Manons Stift bleibt mitten in der Probeklausur stehen, und die Karte in ihrem Federmäppchen hält die Aufsicht davon ab, sofort den Notruf zu wählen

Eine Karte in Manons Federmäppchen, und die Aufsicht weiß, wie man eine dissoziative Episode erkennt: leise sprechen, benennen, was sie umgibt, warten, bis der Kontakt zurückkehrt, statt sofort den Notruf zu wählen für einen Zustand, der weder ein Herzproblem noch eine Bewusstlosigkeit ist.

Dieser Fall betrifft eine 17-jährige Jugendliche, die zu dissoziativen Episoden neigt (Gefühl der Loslösung von Körper oder Umgebung, leerer Blick, keine Reaktion über mehrere Minuten), die im Unterricht ohne ein für einen nicht informierten Erwachsenen erkennbares Vorzeichen auftreten können.

Manons Probeklausur

Manons Stift bleibt mitten im Satz stehen. Erster Tag der Probeklausuren, Raum 214, 8:45 Uhr: Sie hat gerade ihre Aufgabe in Geschichte und Geografie erhalten und starrt reglos auf einen Punkt an der Wand, ohne sich zu bewegen oder zu antworten, als die Aufsicht sie fragt, ob alles in Ordnung sei.

Die Aufsicht, die Manon nicht kennt, zögert zwischen dem Notruf und dem Abwarten. Eine daneben sitzende Mitschülerin macht sie darauf aufmerksam: In Manons Federmäppchen liegt eine Karte von ihrer Mutter, die erklärt, was zu tun ist. Die Aufsicht findet sie und liest sie in wenigen Sekunden: mit ruhiger Stimme sprechen, benennen, was sie umgibt (den Raum, die Uhrzeit, ihren eigenen Namen), und auf die Rückkehr des Blickkontakts warten, ohne sie zu schütteln oder zu packen.

Drei Minuten später blinzelt Manon, nimmt ihren Stift wieder auf und beendet ihre Klausur in der verbleibenden Zeit. Kein Krankenwagen wurde gerufen für eine Episode, die, einmal erkannt, keine lebensbedrohliche Notlage mehr war, und die Schulkrankenschwester, die im Nachhinein informiert wurde, hat den Vorfall lediglich in der Verlaufsakte vermerkt.

  1. Sie schreiben es
  2. Der QR ist angebracht
  3. Der Leser scannt
  4. Verstanden, ohne erneut zu erklären

Wo der QR-Code in diesem Fall platziert werden sollte

Eine dissoziative Episode kann überall auf dem Schulgelände auftreten, nicht nur im Krankenzimmer.
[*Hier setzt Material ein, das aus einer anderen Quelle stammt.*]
-- ==== Sys2Proof/Syntax.lean ====
section
/-! DEFINITION. Syntax.lean: the commands of the block, one constructor per row of spec/opcode_table.json, with the fields
their encodings and register layouts name. Core commands name the physical core first. -/

namespace Sys2Proof

/-- Who makes a register access (R512): the host or driver, or firmware on the management core. -/
inductive Requester where
  | host | mgmt
  deriving DecidableEq, Repr

/-- VLD and VST fields (Table 8 of Instruction reference): `w1` is word 1. -/
structure VMem where
  v : BitVec 5
  mode : BitVec 2
  fmt : BitVec 3
  d : Bool
  ra : BitVec 5
  modx : BitVec 8
  w1 : W32
  deriving DecidableEq, Repr

/-- MMUL fields (Table 9); `m1` is M - 1. -/
structure MMul where
  fmt : BitVec 2
  ori : Bool
  add : Bool
  slide : Bool
  batch : Bool
  qe : Bool
  kr : BitVec 5
  base : BitVec 6
  m1 : BitVec 8
  sh : BitVec 10
  bh : BitVec 10
  ndh : BitVec 10
  deriving DecidableEq, Repr

/-- WOUT and WOUTG fields (Table 10); `m1`, `n1` are M - 1 and N - 1. -/
structure WOut where
  dq : Bool
  dfmt : BitVec 2
  rm : BitVec 2
  wide : Bool
  qe : Bool
  o2 : Bool
  gk : BitVec 3
  base : BitVec 6
  m1 : BitVec 8
  n1 : BitVec 6
  dh : BitVec 10
  sch : BitVec 10
  tbb : BitVec 6
  deriving DecidableEq, Repr

/-- SFEV fields (Table 12). -/
structure Sfev where
  vd : BitVec 5
  va : BitVec 5
  vb : BitVec 5
  dir : BitVec 4
  dfmt : BitVec 2
  rm : BitVec 2
  pk : Bool
  o2 : Bool
  deriving DecidableEq, Repr

/-- GACT fields (Table 12). -/
structure Gact where
  vd : BitVec 5
  va : BitVec 5
  vb : BitVec 5
  dir : BitVec 4
  dfmt : BitVec 2
  rm : BitVec 2
  pk : Bool
  deriving DecidableEq, Repr

/-- SMAXT fields (Table 12). -/
structure SmaxT where
  ctx : BitVec 2
  e : BitVec 4
  va : BitVec 5
  vd : BitVec 5
  dfmt : BitVec 2
  vm : BitVec 3
  smc : BitVec 3
  smf : BitVec 3
  smc2 : BitVec 3
  deriving DecidableEq, Repr

/-- CSTEP and CADJ fields (Table 13); `ns1` is NS - 1. -/
structure CStepF where
  ns1 : BitVec 2
  blk : BitVec 13
  rt : BitVec 5
  id : W16
  stride : BitVec 8
  deriving DecidableEq, Repr

/-- CSET fields (Table 13); `tail` is ID (TGT 0) or COUNT - 1 (TGT 1). -/
structure CSetF where
  mode : BitVec 2
  fmt : Bool
  tgt : Bool
  elem : BitVec 15
  addr : W16
  tail : W16
  deriving DecidableEq, Repr

/-- CGET fields (Table 13). -/
structure CGetF where
  fmt : Bool
  rm : BitVec 2
  tgt : Bool
  elem : BitVec 15
  addr : W16
  tail : W16
  deriving DecidableEq, Repr

/-- CCMP fields (Table 13). -/
structure CCmpF where
  fmt : BitVec 2
  r : BitVec 5
  sm : BitVec 3
  trap : Bool
  rn : BitVec 5
  x : W16
  y : W16
  deriving DecidableEq, Repr

/-- XFER fields (Table 16); `nent1`, `lcnt1` are NENT - 1 and LCNT - 1. -/
structure XferF where
  dir : Bool
  tgt : BitVec 2
  add : Bool
  hdr : Bool
  nent1 : BitVec 12
  list : BitVec 13
  lfirst : BitVec 13
  lcnt1 : BitVec 13
  deriving DecidableEq, Repr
Die Information muss daher für den ersten anwesenden Erwachsenen auffindbar sein, nicht nur für die Schulkrankenschwester.

  • Gefaltete Karte im Federmäppchen, zwischen den Stiften eingesteckt, erkennbar für eine Mitschülerin oder eine Aufsichtsperson, die innerhalb von Sekunden reagieren muss.
  • Laminierte Karte im Schülerausweishalter, neben dem Mensa-Ausweis, sichtbar sobald er zu Schuljahresbeginn für eine Kontrolle im Unterricht herausgeholt wird.
  • Etikett im Innern des Federmäppchens, gedruckt von einem A4-Etikettenbogen (Standardvorlage), das das ganze Schuljahr über an Ort und Stelle bleibt.
  • Link an das Sekretariat des Krankenzimmers und die Vertrauenslehrkraft übermittelt zu Schuljahresbeginn, damit die vollständige Karte zugänglich ist, ohne darauf zu warten, dass die Jugendliche sie selbst findet.

Die Faustregel: Die erste anwesende Person muss handeln können, bevor die Krankenschwester eintrifft, nicht nur sie allein.

Vorformulierte Textvorlagen

Die folgenden Sätze dienen als Ausgangspunkt, um einer Aufsichtsperson oder einer Lehrkraft zu erklären, wie sie auf eine dissoziative Episode reagieren soll. Sie können auf die Karte kopiert oder mit eigenen Worten umformuliert werden.

Für den Abschnitt "Vorstellung"

"Ich heiße [Vorname], ich bin [Alter] Jahre alt. Ich habe dissoziative Störungen: Es kann vorkommen, dass ich mich für einige Minuten löse, mit leerem Blick, ohne zu antworten. Ich bin nicht bewusstlos und habe kein Herzproblem, ich komme allmählich zurück, wenn man mir Zeit lässt."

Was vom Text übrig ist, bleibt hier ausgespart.